La prima iniziativa del genere in Italia è nata a Genova: "L'obiettivo è abbattere qualche muro e affrontare un problema che riguarda tutti, compresi gli operatori delle forze dell'ordine"
Quando si verifica un reato sono i primi a intervenire, ma anche i poliziotti possono subire discriminazioni. Ed è per questo che a Genova è nato il primo sportello antiomofobia d’Italia rivolto alle donne e agli uomini in divisa. “L’obiettivo – spiega Evelina Argurio, responsabile dell’iniziativa – è abbattere qualche muro e affrontare un problema che riguarda tutti, compresi gli operatori delle forze dell’ordine”. Lo sportello, aperto dal sindacato di polizia Silp Cgil, è un punto di ascolto a cui i poliziotti possono rivolgersi qualora dovessero venire discriminati in virtù del proprio orientamento sessuale, oltre che, ad esempio, sulla base del genere, dell’età o di un handicap. “Perché le discriminazioni, soprattutto all’interno delle forze armate e dei corpi militari, dove le rappresentanze sindacali non sono presenti, esistono e sono molto forti” spiega Daniele Tissone, segretario del sindacato.
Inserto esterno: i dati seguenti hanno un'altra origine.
-- ==== Sys2Proof/Laws/KeepsSync.lean ====
section
/-!
SUPPORT. Every operation of Machine/Sync.lean keeps what every operation keeps.
-/
set_option linter.unreachableTactic false
set_option linter.unusedTactic false
namespace Sys2Proof.Machine

variable {s₀ : State}

theorem State.advance_keeps {s : State} {c : CoreId} (h0 : Keeps s₀ s) :
    Keeps s₀ (State.advance s c) := by
  unfold State.advance
  try dsimp only
  repeat' first
    | (with_reducible intro _) | (with_reducible assumption) | (with_reducible apply State.updCore_keeps)
    | (with_reducible apply State.moved_keeps) | (fail_if_no_progress with_reducible apply Keeps.update)
    | (dsimp only)

theorem State.retire_keeps {s : State} {c : CoreId} {i : EInstr} {f : SeqRegs → SeqRegs} (h0 : Keeps s₀ s) :
    Keeps s₀ (State.retire s c i f) := by
  unfold State.retire
  try dsimp only
  repeat' first
    | (with_reducible intro _) | (with_reducible assumption) | (with_reducible apply State.moved_keeps)
    | (with_reducible apply State.updCore_keeps) | (fail_if_no_progress with_reducible apply Keeps.update)
    | (with_reducible apply Keeps.ite) | split | (dsimp only)

theorem State.cfgStep_keeps {s : State} {c : CoreId} {p : Nat} {i : EInstr} (h0 : Keeps s₀ s) :
    Keeps s₀ (State.cfgStep s c p i) := by
  unfold State.cfgStep
  try dsimp only
  repeat' first
    | (with_reducible intro _) | (with_reducible assumption) | (with_reducible apply State.noteRsvd_keeps)
    | (with_reducible apply State.updCore_keeps) | (with_reducible apply State.retire_keeps)
    | (fail_if_no_progress with_reducible apply Keeps.update) | (with_reducible apply Keeps.ite) | split
    | (dsimp only)

theorem State.cvStep_keeps {s : State} {c : CoreId} {i : EInstr} (h0 : Keeps s₀ s) :
    Keeps s₀ (State.cvStep s c i) := by
  unfold State.cvStep
  try dsimp only
  repeat' first
    | (with_reducible intro _) | (with_reducible assumption) | (with_reducible apply State.updCore_keeps)
    | (with_reducible apply State.retire_keeps) | (fail_if_no_progress with_reducible apply Keeps.update)
    | (with_reducible apply Keeps.ite) | split | (dsimp only)

theorem State.syncDone_keeps {s : State} {c : CoreId} {i : EInstr} {f : SeqRegs → SeqRegs} (h0 : Keeps s₀ s) :
    Keeps s₀ (State.syncDone s c i f) := by
  unfold State.syncDone
  try dsimp only
  repeat' first
    | (with_reducible intro _) | (with_reducible assumption) | (with_reducible apply State.retire_keeps)
    | (with_reducible apply State.updCore_keeps) | (fail_if_no_progress with_reducible apply Keeps.update)
    | (dsimp only)

theorem State.unbind_keeps {s : State} {c : CoreId} {t : Nat} (h0 : Keeps s₀ s) :
    Keeps s₀ (State.unbind s c t) := by
  unfold State.unbind
  try dsimp only
  repeat' first
    | (with_reducible intro _) | (with_reducible assumption) | (with_reducible apply State.setCluster_keeps)
    | (fail_if_no_progress with_reducible apply Keeps.update) | (with_reducible apply Keeps.ite)
    | (with_reducible apply KeepsO.bind) | split | (dsimp only)

theorem State.phaseStep_keeps {s : State} {c : CoreId} {i : EInstr} (h0 : Keeps s₀ s) :
    KeepsO s₀ (State.phaseStep s c i) := by
  unfold State.phaseStep
  try dsimp only
  repeat' first
    | (with_reducible intro _) | (with_reducible assumption) | (with_reducible apply State.syncDone_keeps)
    | (with_reducible apply State.updCore_keeps) | (with_reducible apply State.releaseGrant_keeps)
    | (fail_if_no_progress with_reducible apply Keeps.update) | (with_reducible apply Keeps.ite)
    | (with_reducible apply KeepsO.ite) | (with_reducible apply KeepsO.some) | (with_reducible exact KeepsO.none)
    | split | (dsimp only)

theorem State.waitAway_keeps {s : State} {c : CoreId} (h0 : Keeps s₀ s) :
    Keeps s₀ (State.waitAway s c) := by
  unfold State.waitAway
  try dsimp only
  repeat' first
    | (with_reducible intro _) | (with_reducible assumption) | (with_reducible apply State.updCore_keeps)
    | (with_reducible apply State.releaseGrant_keeps) | (fail_if_no_progress with_reducible apply Keeps.update)
    | (with_reducible apply Keeps.ite) | split | (dsimp only)

theorem State.tellB_keeps {s : State} {c : CoreId} {v : W64} (h0 : Keeps s₀ s) :
    Keeps s₀ (State.tellB s c v) := by
  unfold State.tellB
  try dsimp only
  repeat' first
    | (with_reducible intro _) | (with_reducible assumption) | (with_reducible apply State.updCore_keeps)
    | (fail_if_no_progress with_reducible apply Keeps.update) | (with_reducible apply Keeps.ite) | split
    | (dsimp only)

theorem State.semResult_keeps {s : State} {c : CoreId} {granted : Bool} (h0 : Keeps s₀ s) :
    Keeps s₀ (State.semResult s c granted) := by
  unfold State.semResult
  try dsimp only
  repeat' first
    | (with_reducible intro _) | (with_reducible assumption) | (with_reducible apply State.tellB_keeps)
    | (with_reducible apply State.updCore_keeps) | (with_reducible apply State.syncDone_keeps)
    | (fail_if_no_progress with_reducible apply Keeps.update) | (with_reducible apply Keeps.ite) | split
    | (dsimp only)

theorem State.takeFromA_keeps {s : State} {c : CoreId} (h0 : Keeps s₀ s) :
    Keeps s₀ (State.takeFromA s c) := by
  unfold State.takeFromA
  try dsimp only
  repeat' first
    | (with_reducible intro _) | (with_reducible assumption) | (with_reducible apply State.updCore_keeps)
    | (fail_if_no_progress with_reducible apply Keeps.update) | (dsimp only)

theorem State.askDie0_keeps {s : State} {c : CoreId} {m : Msg} (h0 : Keeps s₀ s) :
    Keeps s₀ (State.askDie0 s c m) := by
  unfold State.askDie0
  try dsimp only
  repeat' first
    | (with_reducible intro _) | (with_reducible assumption) | (with_reducible apply State.sendMsg_keeps)
    | (with_reducible apply State.updCore_keeps) | (fail_if_no_progress with_reducible apply Keeps.update)
    | (dsimp only)

theorem State.poolResult_keeps {s : State} {c : CoreId} {value : W64} {ok : Bool} (h0 : Keeps s₀ s) :
    Keeps s₀ (State.poolResult s c value ok) := by
  unfold State.poolResult
  try dsimp only
  repeat' first
    | (with_reducible intro _) | (with_reducible assumption) | (with_reducible apply State.engFault_keeps)
    | (with_reducible apply State.tellB_keeps) | (with_reducible apply State.syncDone_keeps)
    | (fail_if_no_progress with_reducible apply Keeps.update) | (with_reducible apply Keeps.ite) | split
    | (dsimp only)

theorem State.alloc0_keeps {s : State} {c : CoreId} {n : Nat} (h0 : Keeps s₀ s) :
    Keeps s₀ (State.alloc0 s c n).1 := by
  unfold State.alloc0
  try dsimp only
  repeat' first
    | (with_reducible intro _) | (with_reducible assumption) | (with_reducible apply State.draw_keeps)
    | (with_reducible apply State.setCluster_keeps) | (fail_if_no_progress with_reducible apply Keeps.update)
    | (with_reducible apply Keeps.ite) | (with_reducible apply Keeps.ite1)
    | (with_reducible refine Keeps.of_eq2 ?_ (by assumption)) | split | (dsimp only)

theorem State.free0_keeps {s : State} {c : CoreId} {a : Nat} (h0 : Keeps s₀ s) :
    KeepsO s₀ (State.free0 s c a) := by
  unfold State.free0
  try dsimp only
  repeat' first
    | (with_reducible intro _) | (with_reducible assumption) | (with_reducible apply State.setCluster_keeps)
    | (fail_if_no_progress with_reducible apply Keeps.update) | (with_reducible apply Keeps.ite)
    | (with_reducible apply KeepsO.ite) | (with_reducible apply KeepsO.some) | (with_reducible exact KeepsO.none)
    | split | (dsimp only)

theorem State.wgBind_keeps {s : State} {c : CoreId} {i : EInstr} (h0 : Keeps s₀ s) :
    Keeps s₀ (State.wgBind s c i) := by
  unfold State.wgBind
  try dsimp only
  repeat' first
    | (with_reducible intro _) | (with_reducible assumption) | (with_reducible apply State.engFault_keeps)
    | (with_reducible apply State.csRead_keeps) | (with_reducible apply State.unbind_keeps)
    | (with_reducible apply State.setCluster_keeps) | (with_reducible apply State.updCore_keeps)
    | (with_reducible apply State.syncDone_keeps) | (fail_if_no_progress with_reducible apply Keeps.update)
    | (with_reducible apply Keeps.ite) | (with_reducible apply KeepsO.bind)
    | (with_reducible refine Keeps.of_eq ?_ (by assumption)) | split | (dsimp only) | (dsimp only [id])

theorem State.wgRel_keeps {s : State} {c : CoreId} {i : EInstr} (h0 : Keeps s₀ s) :
    Keeps s₀ (State.wgRel s c i) := by
  unfold State.wgRel
  try dsimp only
  repeat' first
    | (with_reducible intro _) | (with_reducible assumption) | (with_reducible apply State.engFault_keeps)
    | (with_reducible apply State.setCluster_keeps) | (with_reducible apply State.updCore_keeps)
    | (with_reducible apply State.syncDone_keeps) | (fail_if_no_progress with_reducible apply Keeps.update)
    | (with_reducible apply Keeps.ite) | (with_reducible apply Keeps.foldl) | (with_reducible apply Keeps.foldl1)
    | (with_reducible apply KeepsO.bind) | split | (dsimp only) | (dsimp only [id])

theorem State.syncStep_keeps {s : State} {c : CoreId} {i : EInstr} (h0 : Keeps s₀ s) :
    KeepsO s₀ (State.syncStep s c i) := by
  unfold State.syncStep
  try dsimp only
  repeat' first
    | (with_reducible intro _) | (with_reducible assumption) | (with_reducible apply State.engFault_keeps)
    | (with_reducible apply State.syncDone_keeps) | (with_reducible apply State.updCore_keeps)
    | (with_reducible apply State.unbind_keeps) | (with_reducible apply State.phaseStep_keeps)
    | (with_reducible apply State.waitAway_keeps) | (with_reducible apply State.setCluster_keeps)
    | (with_reducible apply State.semResult_keeps) | (with_reducible apply State.takeFromA_keeps)
    | (with_reducible apply State.askDie0_keeps) | (with_reducible apply State.tellB_keeps)
    | (with_reducible apply State.sendMsg_keeps) | (with_reducible apply State.poolResult_keeps)
    | (with_reducible apply State.alloc0_keeps) | (with_reducible apply State.free0_keeps)
    | (with_reducible apply State.wgBind_keeps) | (with_reducible apply State.wgRel_keeps)
    | (fail_if_no_progress with_reducible apply Keeps.update) | (with_reducible apply Keeps.ite)
    | (with_reducible apply KeepsO.ite) | (with_reducible apply KeepsO.some) | (with_reducible apply KeepsO.bind)
    | (with_reducible exact KeepsO.none) | (with_reducible refine Keeps.of_eq ?_ (by assumption))
    | (with_reducible refine KeepsO.of_eq ?_ (by assumption)) | split | (dsimp only)

theorem State.reachPoint_keeps {s : State} {c : CoreId} (h0 : Keeps s₀ s) :
    Keeps s₀ (State.reachPoint s c) := by
  unfold State.reachPoint
  try dsimp only
  repeat' first
    | (with_reducible intro _) | (with_reducible assumption) | (with_reducible apply State.updCore_keeps)
    | (with_reducible apply State.setLaunch_keeps) | (fail_if_no_progress with_reducible apply Keeps.update)
    | (with_reducible apply Keeps.ite) | (with_reducible apply KeepsO.bind) | split | (dsimp only)

theorem State.pairGate_keeps {s : State} {c : CoreId} {go : State → Option State} (h0 : Keeps s₀ s) (h2 : ∀ y0, Keeps s₀ y0 → KeepsO s₀ (go y0)) :
    KeepsO s₀ (State.pairGate s c go) := by
  unfold State.pairGate
  try dsimp only
  repeat' first
    | (with_reducible intro _) | (with_reducible assumption) | (with_reducible apply h2)
    | (with_reducible apply State.reachPoint_keeps) | (with_reducible apply Keeps.ite)
    | (with_reducible apply KeepsO.ite) | (with_reducible apply KeepsO.some) | (with_reducible exact KeepsO.none)
    | split | (dsimp only)

theorem State.releaseSems_keeps {s : State} {c : CoreId} (h0 : Keeps s₀ s) :
    Keeps s₀ (State.releaseSems s c) := by
  unfold State.releaseSems
  try dsimp only
  repeat' first
    | (with_reducible intro _) | (with_reducible assumption) | (with_reducible apply State.updCore_keeps)
    | (with_reducible apply State.sendMsg_keeps) | (fail_if_no_progress with_reducible apply Keeps.update)
    | (with_reducible apply Keeps.ite) | (with_reducible apply Keeps.foldl) | (with_reducible apply Keeps.foldl1)
    | split | (dsimp only) | (dsimp only [id])

theorem State.pauseTimer_keeps {s : State} {q : Nat} {l : Launch} (h0 : Keeps s₀ s) :
    Keeps s₀ (State.pauseTimer s q l) := by
  unfold State.pauseTimer
  try dsimp only
  repeat' first
    | (with_reducible intro _) | (with_reducible assumption) | (with_reducible apply State.setQueue_keeps)
    | (with_reducible apply Keeps.ite) | split | (dsimp only)

theorem State.partOver_keeps {s : State} {q : Nat} {ldie : Nat} (h0 : Keeps s₀ s) :
    Keeps s₀ (State.partOver s q ldie) := by
  unfold State.partOver
  try dsimp only
  repeat' first
    | (with_reducible intro _) | (with_reducible assumption) | (with_reducible apply State.setLaunch_keeps)
    | (fail_if_no_progress with_reducible apply Keeps.update) | split | (dsimp only)

theorem State.coreEnded_keeps {s : State} {c : CoreId} (h0 : Keeps s₀ s) :
    Keeps s₀ (State.coreEnded s c) := by
  unfold State.coreEnded
  try dsimp only
  repeat' first
    | (with_reducible intro _) | (with_reducible assumption) | (with_reducible apply State.releaseGrant_keeps)
    | (with_reducible apply State.setLaunch_keeps) | (with_reducible apply State.updCore_keeps)
    | (with_reducible apply State.holdCores_keeps) | (with_reducible apply State.pauseTimer_keeps)
    | (with_reducible apply State.ranOn_keeps) | (with_reducible apply State.setDie_keeps)
    | (with_reducible apply State.partOver_keeps) | (with_reducible apply State.sendMsg_keeps)
    | (fail_if_no_progress with_reducible apply Keeps.update) | (with_reducible apply Keeps.ite) | split
    | (dsimp only)

theorem State.stallStep_keeps {s : State} {c : CoreId} (h0 : Keeps s₀ s) :
    KeepsO s₀ (State.stallStep s c) := by
  unfold State.stallStep
  try dsimp only
  repeat' first
    | (with_reducible intro _) | (with_reducible assumption) | (with_reducible apply State.advance_keeps)
    | (with_reducible apply State.pairGate_keeps) | (with_reducible apply State.updCore_keeps)
    | (with_reducible apply State.releaseSems_keeps) | (with_reducible apply State.seqFault_keeps)
    | (with_reducible apply State.coreEnded_keeps) | (fail_if_no_progress with_reducible apply Keeps.update)
    | (with_reducible apply Keeps.ite) | (with_reducible apply KeepsO.ite) | (with_reducible apply KeepsO.some)
    | (with_reducible exact KeepsO.none) | (with_reducible refine KeepsO.of_eq ?_ (by assumption)) | split
    | (dsimp only)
Ma oltre a fornire supporto psicologico e legale alle vittime in divisa, lo sportello sarà anche un luogo dove fare formazione. “Affinché chi porta un distintivo possa imparare al meglio a intervenire in caso di crimini legati all’odio, compresi gli episodi di omotransfobia – sottolinea Argurio – Le forze dell’ordine sono le prime a raccogliere le segnalazioni dei cittadini ed è fondamentale che siano adeguatamente preparate, anche riguardo alle tematiche antidiscriminatorie”. Anche perché, precisa Argurio, in Italia bisogna fare i conti con la mancanza di una legge nazionale contro l’omotransfobia, che ha una duplice ripercussione. “Prima di tutto limita l’intervento della polizia, che in casi simili avrebbe bisogno di applicare una normativa che però non c’è. Un paradosso visto che di hate crimes, cioè crimini dell’odio, legati anche all’orientamento sessuale delle vittime, in Italia ce ne sono, eppure chi dovrebbe prevenire o intervenire non ha gli strumenti per farlo”.
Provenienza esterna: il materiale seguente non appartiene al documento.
-- ==== Sys2Proof/Laws/KeepsJrn.lean ====
section
/-!
SUPPORT. Every operation of Machine/Jrn.lean keeps what every operation keeps.
-/
set_option linter.unreachableTactic false
set_option linter.unusedTactic false
namespace Sys2Proof.Machine

variable {s₀ : State}

theorem State.applyFirst_keeps {s : State} {d : DieId} {l : List JrnRead} (h0 : Keeps s₀ s) :
    Keeps s₀ (State.applyFirst s d l) := by
  unfold State.applyFirst
  try dsimp only
  repeat' first
    | (with_reducible intro _) | (with_reducible assumption) | (with_reducible apply State.setRegion_keeps)
    | (fail_if_no_progress with_reducible apply Keeps.update) | (with_reducible apply Keeps.foldl)
    | (with_reducible apply Keeps.foldl1) | split | (dsimp only)

theorem State.applyLog_keeps {s : State} {d : DieId} {l : List JrnRead} (h0 : Keeps s₀ s) :
    Keeps s₀ (State.applyLog s d l) := by
  unfold State.applyLog
  try dsimp only
  repeat' first
    | (with_reducible intro _) | (with_reducible assumption) | (with_reducible apply State.putVals_keeps)
    | (with_reducible apply State.setSteward_keeps) | (fail_if_no_progress with_reducible apply Keeps.update) | split
    | (dsimp only)

theorem State.tear_keeps {s : State} {d : DieId} (h0 : Keeps s₀ s) :
    Keeps s₀ (State.tear s d).1 := by
  unfold State.tear
  try dsimp only
  repeat' first
    | (with_reducible intro _) | (with_reducible assumption) | (with_reducible apply State.draw_keeps)
    | (fail_if_no_progress with_reducible apply Keeps.update) | (with_reducible apply Keeps.ite)
    | (with_reducible apply Keeps.ite1) | (with_reducible refine Keeps.of_eq2 ?_ (by assumption)) | split
    | (dsimp only)

theorem State.compaction_keeps {s : State} {d : DieId} (h0 : Keeps s₀ s) :
    Keeps s₀ (State.compaction s d) := by
  unfold State.compaction
  try dsimp only
  repeat' first
    | (with_reducible intro _) | (with_reducible assumption) | (with_reducible apply State.setSteward_keeps)
    | (fail_if_no_progress with_reducible apply Keeps.update) | (with_reducible apply Keeps.ite)
    | (with_reducible apply Keeps.foldl) | (with_reducible apply Keeps.foldl1) | split | (dsimp only)

theorem State.replayOver_keeps {s : State} {d : DieId} {l : List JrnRead} (h0 : Keeps s₀ s) :
    Keeps s₀ (State.replayOver s d l) := by
  unfold State.replayOver
  try dsimp only
  repeat' first
    | (with_reducible intro _) | (with_reducible assumption) | (with_reducible apply State.setSteward_keeps)
    | (with_reducible apply State.enterStage_keeps) | (fail_if_no_progress with_reducible apply Keeps.update)
    | (with_reducible apply Keeps.ite) | (with_reducible apply Keeps.foldl) | (with_reducible apply Keeps.foldl1)
    | split | (dsimp only)

theorem State.takeDefaults_keeps {s : State} {d : DieId} (h0 : Keeps s₀ s) :
    Keeps s₀ (State.takeDefaults s d) := by
  unfold State.takeDefaults
  try dsimp only
  repeat' first
    | (with_reducible intro _) | (with_reducible assumption) | (with_reducible apply State.applyFirst_keeps)
    | (with_reducible apply State.putVals_keeps) | (with_reducible apply State.setSteward_keeps)
    | (fail_if_no_progress with_reducible apply Keeps.update) | (with_reducible apply Keeps.ite) | split
    | (dsimp only)

theorem State.journalReplay_keeps {s : State} {d : DieId} (h0 : Keeps s₀ s) :
    Keeps s₀ (State.journalReplay s d) := by
  unfold State.journalReplay
  try dsimp only
  repeat' first
    | (with_reducible intro _) | (with_reducible assumption) | (with_reducible apply State.replayOver_keeps)
    | (with_reducible apply State.setSteward_keeps) | (with_reducible apply State.takeDefaults_keeps)
    | (with_reducible apply State.report_keeps) | (with_reducible apply State.journal_keeps)
    | (with_reducible apply State.applyLog_keeps) | (with_reducible apply State.applyFirst_keeps)
    | (fail_if_no_progress with_reducible apply Keeps.update) | (with_reducible apply Keeps.ite)
    | (with_reducible apply Keeps.foldl) | (with_reducible apply Keeps.foldl1) | split | (dsimp only)

theorem State.recFailed_keeps {s : State} {d : DieId} {x2 : JrnAfter} (h0 : Keeps s₀ s) :
    Keeps s₀ (State.recFailed s d x2) := by
  unfold State.recFailed
  try dsimp only
  repeat' first
    | (with_reducible intro _) | (with_reducible assumption) | (with_reducible apply State.answerPath_keeps)
    | (with_reducible apply State.dapNext_keeps) | (with_reducible apply State.dapRespond_keeps)
    | (with_reducible apply State.takeIfAny_keeps) | split | (dsimp only)

theorem State.recWritten_keeps {s : State} {d : DieId} {seq : W64} {x3 : JrnAfter} (h0 : Keeps s₀ s) :
    Keeps s₀ (State.recWritten s d seq x3) := by
  unfold State.recWritten
  try dsimp only
  repeat' first
    | (with_reducible intro _) | (with_reducible assumption) | (with_reducible apply State.putVals_keeps)
    | (with_reducible apply State.setDie_keeps) | (with_reducible apply State.setSteward_keeps)
    | (with_reducible apply State.answerPath_keeps) | (with_reducible apply State.dapNext_keeps)
    | (with_reducible apply State.dapSend_keeps) | (fail_if_no_progress with_reducible apply Keeps.update)
    | (with_reducible apply Keeps.ite) | split | (dsimp only)

theorem State.recordWrite_keeps {s : State} {d : DieId} {ok : Bool} (h0 : Keeps s₀ s) :
    Keeps s₀ (State.recordWrite s d ok) := by
  unfold State.recordWrite
  try dsimp only
  repeat' first
    | (with_reducible intro _) | (with_reducible assumption) | (with_reducible apply State.recFailed_keeps)
    | (with_reducible apply State.setSteward_keeps) | (with_reducible apply State.recWritten_keeps)
    | (with_reducible apply State.draw_keeps) | (with_reducible apply State.report_keeps)
    | (fail_if_no_progress with_reducible apply Keeps.update) | (with_reducible apply Keeps.ite)
    | (with_reducible refine Keeps.of_eq2 ?_ (by assumption)) | split | (dsimp only)

theorem State.sectorErase_keeps {s : State} {d : DieId} (h0 : Keeps s₀ s) :
    Keeps s₀ (State.sectorErase s d) := by
  unfold State.sectorErase
  try dsimp only
  repeat' first
    | (with_reducible intro _) | (with_reducible assumption) | (with_reducible apply State.setSteward_keeps)
    | (with_reducible apply State.answerPath_keeps) | (with_reducible apply State.restartSteward_keeps)
    | (fail_if_no_progress with_reducible apply Keeps.update) | (with_reducible apply Keeps.ite) | split
    | (dsimp only)

end Sys2Proof.Machine
end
E poi c’è il problema delle denunce. “La mancanza di una normativa specifica e una scarsa informazione e consapevolezza circa le problematiche lgbt – racconta Tissone – fanno sì che le persone gay, lesbiche, bisessuali e transessuali raramente si rivolgano alle forze dell’ordine a seguito di violenze fisiche e verbali, aggressioni e episodi di mobbing, che avvengono soprattutto in ambiti quali la famiglia, la scuola e il lavoro”. Nello specifico, secondo i dati forniti dall’Unione Europea e dall’Osservatorio per la sicurezza contro gli atti discriminatori, l’89 per cento delle vittime di comportamenti discriminatori legati all’orientamento sessuale preferisce rivolgersi alle associazioni lgbt, mentre solo l’11 per cento chiede aiuto alle forze dell’ordine.
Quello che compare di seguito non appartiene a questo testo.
-- ==== Sys2Proof/Laws/KeepsStw.lean ====
section
/-!
SUPPORT. Every operation of Machine/Stw.lean keeps what every operation keeps.
-/
set_option linter.unreachableTactic false
set_option linter.unusedTactic false
namespace Sys2Proof.Machine

variable {s₀ : State}

theorem State.answerRestarted_keeps {s : State} {d : DieId} (h0 : Keeps s₀ s) :
    Keeps s₀ (State.answerRestarted s d) := by
  unfold State.answerRestarted
  try dsimp only
  repeat' first
    | (with_reducible intro _) | (with_reducible assumption) | (with_reducible apply State.answerPath_keeps)
    | (fail_if_no_progress with_reducible apply Keeps.update) | (with_reducible apply Keeps.ite)
    | (with_reducible apply Keeps.foldl) | (with_reducible apply Keeps.foldl1) | split | (dsimp only)

theorem State.stewardRuns_keeps {s : State} {d : DieId} {mode : StwMode} {svn : W16} {version : W32} (h0 : Keeps s₀ s) :
    Keeps s₀ (State.stewardRuns s d mode svn version) := by
  unfold State.stewardRuns
  try dsimp only
  repeat' first
    | (with_reducible intro _) | (with_reducible assumption) | (with_reducible apply State.setSteward_keeps)
    | (with_reducible apply State.setNet_keeps) | (with_reducible apply State.enterStage_keeps)
    | (with_reducible apply State.answerRestarted_keeps) | (fail_if_no_progress with_reducible apply Keeps.update)
    | (with_reducible apply Keeps.ite) | split | (dsimp only)

theorem State.runRom_keeps {s : State} {d : DieId} {vfail : Nat} {code : Nat} (h0 : Keeps s₀ s) :
    Keeps s₀ (State.runRom s d vfail code) := by
  unfold State.runRom
  try dsimp only
  repeat' first
    | (with_reducible intro _) | (with_reducible assumption) | (with_reducible apply State.setSteward_keeps)
    | (with_reducible apply State.report_keeps) | (with_reducible apply State.stewardRuns_keeps)
    | (with_reducible apply State.startFault_keeps) | (fail_if_no_progress with_reducible apply Keeps.update)
    | (with_reducible apply Keeps.ite) | split | (dsimp only)

theorem State.imageCheckAt_keeps {s : State} {d : DieId} {flashOk : Bool} (h0 : Keeps s₀ s) :
    Keeps s₀ (State.imageCheckAt s d flashOk) := by
  unfold State.imageCheckAt
  try dsimp only
  repeat' first
    | (with_reducible intro _) | (with_reducible assumption) | (with_reducible apply State.setSteward_keeps)
    | (with_reducible apply State.runRom_keeps) | (with_reducible apply State.stewardRuns_keeps)
    | (fail_if_no_progress with_reducible apply Keeps.update) | (with_reducible apply Keeps.ite) | split
    | (dsimp only)

theorem State.readLatches_keeps {s : State} {d : DieId} (h0 : Keeps s₀ s) :
    Keeps s₀ (State.readLatches s d) := by
  unfold State.readLatches
  try dsimp only
  repeat' first
    | (with_reducible intro _) | (with_reducible assumption) | (with_reducible apply State.draw_keeps)
    | (fail_if_no_progress with_reducible apply Keeps.update) | (with_reducible apply Keeps.ite)
    | (with_reducible refine Keeps.of_eq2 ?_ (by assumption)) | split | (dsimp only)

theorem State.readback_keeps {s : State} {d : DieId} {sampled : BitVec 2} (h0 : Keeps s₀ s) :
    Keeps s₀ (State.readback s d sampled) := by
  unfold State.readback
  try dsimp only
  repeat' first
    | (with_reducible intro _) | (with_reducible assumption) | (with_reducible apply State.report_keeps)
    | (with_reducible apply Keeps.ite) | split | (dsimp only)

theorem State.stewardWatchdog_keeps {s : State} {d : DieId} (h0 : Keeps s₀ s) :
    Keeps s₀ (State.stewardWatchdog s d) := by
  unfold State.stewardWatchdog
  try dsimp only
  repeat' first
    | (with_reducible intro _) | (with_reducible assumption) | (with_reducible apply State.restartSteward_keeps)
    | (with_reducible apply State.report_keeps) | (with_reducible apply State.setSteward_keeps)
    | (fail_if_no_progress with_reducible apply Keeps.update) | (with_reducible apply Keeps.ite) | split
    | (dsimp only)

theorem State.supervise_keeps {s : State} {d : DieId} (h0 : Keeps s₀ s) :
    Keeps s₀ (State.supervise s d) := by
  unfold State.supervise
  try dsimp only
  repeat' first
    | (with_reducible intro _) | (with_reducible assumption) | (with_reducible apply State.setSteward_keeps)
    | (with_reducible apply State.stampsTaken_keeps) | (with_reducible apply State.readLatches_keeps)
    | (with_reducible apply State.beginPlan_keeps) | (fail_if_no_progress with_reducible apply Keeps.update)
    | (with_reducible apply Keeps.ite) | (with_reducible apply Keeps.foldl) | (with_reducible apply Keeps.foldl1)
    | split | (dsimp only)

end Sys2Proof.Machine
end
“In più, come nel caso di altre tipologie di crimini dell’odio, ad esempio contro le donne, solo una minoranza delle vittime denuncia quanto ha subito”. A confermarlo è il report stilato da Arcigay in occasione della Giornata internazionale contro omofobia, transfobia e bifobia che si celebra il 17 maggio. In Italia, in un anno, gli episodi di omotransfobia finiti sui giornali sono stati 104, “il che significa – spiega l’associazione – che questo dato è solo la punta dell’iceberg, e che moltissimi altri casi non sono mai stati denunciati, oppure non sono passati attraverso i mass media”.
Ma lo sportello di Genova serve, dice Argurio, a “lanciare un messaggio alla politica, perché si approvi finalmente una legge nazionale contro l’omotransfobia, ma vorremmo anche abbattere quel muro di diffidenza che separa le associazioni lgbt dalla polizia, per incoraggiare chi ha subito una discriminazione a sporgere denuncia. A oggi i dati ci dicono che c’è qualcosa che non va nel nostro sistema, e bisogna cambiarlo. Speriamo che l’esperienza ligure venga esportata anche in altre città d’Italia, per portare avanti quel tanto atteso cambiamento culturale avviato dall’approvazione della legge sulle unioni civili”.